theorem State.cmdDrop_keeps {z0 : State} (s : State) (no : Nat) (kpt : z0.Keeps s) :
    z0.Keeps (State.cmdDrop s no) := by
  unfold State.cmdDrop
  repeat' (first | (with_reducible assumption) | (with_reducible apply State.freeBufs_keeps)
                 | (with_reducible apply State.modHif_keeps) | (with_reducible apply State.hifShow_keeps)
                 | (intro _ _ _) | (intro _ _) | (simp only [keeps_mk])
                 | (with_reducible refine keeps_snd (by assumption) ?_)
                 | (with_reducible refine keeps_snd2 (by assumption) ?_) | split)

theorem State.raiseEv_keeps {z0 : State} (s : State) (n : Nat) (e : AsyncEv) (kpt : z0.Keeps s) :
    z0.Keeps (State.raiseEv s n e) := by
  unfold State.raiseEv
  try dsimp only
  repeat' (first | (with_reducible assumption) | (with_reducible apply State.finish_keeps)
                 | (with_reducible apply State.modCtl_keeps) | (intro _ _ _) | (intro _ _) | (simp only [keeps_mk])
                 | (with_reducible refine keeps_snd (by assumption) ?_)
                 | (with_reducible refine keeps_snd2 (by assumption) ?_) | split)

theorem State.raiseBoth_keeps {z0 : State} (s : State) (e : AsyncEv) (kpt : z0.Keeps s) :
    z0.Keeps (State.raiseBoth s e) := by
  unfold State.raiseBoth
  repeat' (first | (with_reducible assumption) | (with_reducible apply State.raiseEv_keeps))

theorem State.smartEvents_keeps {z0 : State} (old : State) (s : State) (kpt1 : z0.Keeps s) :
    z0.Keeps (State.smartEvents old s) := by
  unfold State.smartEvents
  try dsimp only
  repeat' (first | (with_reducible assumption) | (with_reducible apply State.raiseEv_keeps)
                 | (with_reducible refine keeps_foldl ?_ ?_) | (intro _ _ _) | (intro _ _) | (simp only [keeps_mk])
                 | split)

theorem State.markUnread_keeps {z0 : State} (s : State) (ns : Nat) (slba : Nat) (nlb : Nat) (kept : Bool)
    (kpt : z0.Keeps s) :
    z0.Keeps (State.markUnread s ns slba nlb kept) := by
  unfold State.markUnread
  repeat' (first | (with_reducible assumption) | (with_reducible apply State.modHif_keeps))

theorem State.clearUnread_keeps {z0 : State} (s : State) (ns : Nat) (slba : Nat) (nlb : Nat) (kpt : z0.Keeps s) :
    z0.Keeps (State.clearUnread s ns slba nlb) := by
  unfold State.clearUnread
  repeat' (first | (with_reducible assumption) | (with_reducible apply State.modHif_keeps))

theorem State.deferError_keeps {z0 : State} (s : State) (d : DefErr) (kpt : z0.Keeps s) :
    z0.Keeps (State.deferError s d) := by
  unfold State.deferError
  try dsimp only
  repeat' (first | (with_reducible assumption) | (with_reducible apply State.modHif_keeps)
                 | (with_reducible apply State.modNs_keeps) | (with_reducible apply State.markUnread_keeps)
                 | (with_reducible apply State.raiseBoth_keeps) | (with_reducible apply State.ldgRaise_keeps)
                 | (intro _ _ _) | (intro _ _) | (simp only [keeps_mk]) | split)

theorem State.uncache_keeps {z0 : State} (s : State) (ns : Nat) (sec : Nat) (kpt : z0.Keeps s) :
    z0.Keeps (State.uncache s ns sec) := by
  unfold State.uncache
  try dsimp only
  repeat' (first | (with_reducible assumption) | (with_reducible apply State.freeBufs_keeps)
                 | (with_reducible apply State.modHif_keeps) | (intro _ _ _) | (intro _ _) | (simp only [keeps_mk])
                 | (with_reducible refine keeps_snd (by assumption) ?_)
                 | (with_reducible refine keeps_snd2 (by assumption) ?_) | split)

theorem State.loseSector_keeps {z0 : State} (s : State) (x : CacheSec) (cause : Nat) (kpt : z0.Keeps s) :
    z0.Keeps (State.loseSector s x cause) := by
  unfold State.loseSector
  repeat' (first | (with_reducible assumption) | (with_reducible apply State.uncache_keeps)
                 | (with_reducible apply State.deferError_keeps) | (with_reducible refine keeps_foldl ?_ ?_)
                 | (intro _ _ _) | (intro _ _) | (simp only [keeps_mk])
                 | (with_reducible refine keeps_snd (by assumption) ?_)
                 | (with_reducible refine keeps_snd2 (by assumption) ?_) | split)

theorem State.loseCache_keeps {z0 : State} (s : State) (t : Nat) (cause : Nat) (kpt : z0.Keeps s) :
    z0.Keeps (State.loseCache s t cause) := by
  unfold State.loseCache
  repeat' (first | (with_reducible assumption) | (with_reducible apply State.loseSector_keeps)
                 | (with_reducible refine keeps_foldl ?_ ?_) | (intro _ _ _))

theorem State.setMedium_keeps {z0 : State} (s : State) (ns : Nat) (sec : Nat) (bs : List Byte) (kpt : z0.Keeps s) :
    z0.Keeps (State.setMedium s ns sec bs) := by
  unfold State.setMedium
  repeat' (first | (with_reducible assumption) | (with_reducible apply State.modHif_keeps))

/-! ### Container -/

theorem State.appendIn_keeps {z0 : State} (s : State) (b : Nat) (k : Nat) (kpt : z0.Keeps s) :
    z0.Keeps (State.appendIn s b k).2 := by
  unfold State.appendIn
  try dsimp only
  repeat' (first | (with_reducible assumption) | (with_reducible apply State.setBand_keeps))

* _Goal of the exercise_
All lines above are to be transcribed exactly.

* _Reply_
theorem State.cmdDrop_keeps {z0 : State} (s : State) (no : Nat) (kpt : z0.Keeps s) :
    z0.Keeps (State.cmdDrop s no) := by
  unfold State.cmdDrop
  repeat' (first | (with_reducible assumption) | (with_reducible apply State.freeBufs_keeps)
                 | (with_reducible apply State.modHif_keeps) | (with_reducible apply State.hifShow_keeps)
                 | (intro _ _ _) | (intro _ _) | (simp only [keeps_mk])
                 | (with_reducible refine keeps_snd (by assumption) ?_)
                 | (with_reducible refine keeps_snd2 (by assumption) ?_) | split)

theorem State.raiseEv_keeps {z0 : State} (s : State) (n : Nat) (e : AsyncEv) (kpt : z0.Keeps s) :
    z0.Keeps (State.raiseEv s n e) := by
  unfold State.raiseEv
  try dsimp only
  repeat' (first | (with_reducible assumption) | (with_reducible apply State.finish_keeps)
                 | (with_reducible apply State.modCtl_keeps) | (intro _ _ _) | (intro _ _) | (simp only [keeps_mk])
                 | (with_reducible refine keeps_snd (by assumption) ?_)
                 | (with_reducible refine keeps_snd2 (by assumption) ?_) | split)

theorem State.raiseBoth_keeps {z0 : State} (s : State) (e : AsyncEv) (kpt : z0.Keeps s) :
    z0.Keeps (State.raiseBoth s e) := by
  unfold State.raiseBoth
  repeat' (first | (with_reducible assumption) | (with_reducible apply State.raiseEv_keeps))

theorem State.smartEvents_keeps {z0 : State} (old : State) (s : State) (kpt1 : z0.Keeps s) :
    z0.Keeps (State.smartEvents old s) := by
  unfold State.smartEvents
  try dsimp only
  repeat' (first | (with_reducible assumption) | (with_reducible apply State.raiseEv_keeps)
                 | (with_reducible refine keeps_foldl ?_ ?_) | (intro _ _ _) | (intro _ _) | (simp only [keeps_mk])
                 | split)

theorem State.markUnread_keeps {z0 : State} (s : State) (ns : Nat) (slba : Nat) (nlb : Nat) (kept : Bool)
    (kpt : z0.Keeps s) :
    z0.Keeps (State.markUnread s ns slba nlb kept) := by
  unfold State.markUnread
  repeat' (first | (with_reducible assumption) | (with_reducible apply State.modHif_keeps))

theorem State.clearUnread_keeps {z0 : State} (s : State) (ns : Nat) (slba : Nat) (nlb : Nat) (kpt : z0.Keeps s) :
    z0.Keeps (State.clearUnread s ns slba nlb) := by
  unfold State.clearUnread
  repeat' (first | (with_reducible assumption) | (with_reducible apply State.modHif_keeps))

theorem State.deferError_keeps {z0 : State} (s : State) (d : DefErr) (kpt : z0.Keeps s) :
    z0.Keeps (State.deferError s d) := by
  unfold State.deferError
  try dsimp only
  repeat' (first | (with_reducible assumption) | (with_reducible apply State.modHif_keeps)
                 | (with_reducible apply State.modNs_keeps) | (with_reducible apply State.markUnread_keeps)
                 | (with_reducible apply State.raiseBoth_keeps) | (with_reducible apply State.ldgRaise_keeps)
                 | (intro _ _ _) | (intro _ _) | (simp only [keeps_mk]) | split)

theorem State.uncache_keeps {z0 : State} (s : State) (ns : Nat) (sec : Nat) (kpt : z0.Keeps s) :
    z0.Keeps (State.uncache s ns sec) := by
  unfold State.uncache
  try dsimp only
  repeat' (first | (with_reducible assumption) | (with_reducible apply State.freeBufs_keeps)
                 | (with_reducible apply State.modHif_keeps) | (intro _ _ _) | (intro _ _) | (simp only [keeps_mk])
                 | (with_reducible refine keeps_snd (by assumption) ?_)
                 | (with_reducible refine keeps_snd2 (by assumption) ?_) | split)

theorem State.loseSector_keeps {z0 : State} (s : State) (x : CacheSec) (cause : Nat) (kpt : z0.Keeps s) :
    z0.Keeps (State.loseSector s x cause) := by
  unfold State.loseSector
  repeat' (first | (with_reducible assumption) | (with_reducible apply State.uncache_keeps)
                 | (with_reducible apply State.deferError_keeps) | (with_reducible refine keeps_foldl ?_ ?_)
                 | (intro _ _ _) | (intro _ _) | (simp only [keeps_mk])
                 | (with_reducible refine keeps_snd (by assumption) ?_)
                 | (with_reducible refine keeps_snd2 (by assumption) ?_) | split)

theorem State.loseCache_keeps {z0 : State} (s : State) (t : Nat) (cause : Nat) (kpt : z0.Keeps s) :
    z0.Keeps (State.loseCache s t cause) := by
  unfold State.loseCache
  repeat' (first | (with_reducible assumption) | (with_reducible apply State.loseSector_keeps)
                 | (with_reducible refine keeps_foldl ?_ ?_) | (intro _ _ _))

theorem State.setMedium_keeps {z0 : State} (s : State) (ns : Nat) (sec : Nat) (bs : List Byte) (kpt : z0.Keeps s) :
    z0.Keeps (State.setMedium s ns sec bs) := by
  unfold State.setMedium
  repeat' (first | (with_reducible assumption) | (with_reducible apply State.modHif_keeps))

/-! ### Container -/

theorem State.appendIn_keeps {z0 : State} (s : State) (b : Nat) (k : Nat) (kpt : z0.Keeps s) :
    z0.Keeps (State.appendIn s b k).2 := by
  unfold State.appendIn
  try dsimp only
  repeat' (first | (with_reducible assumption) | (with_reducible apply State.setBand_keeps))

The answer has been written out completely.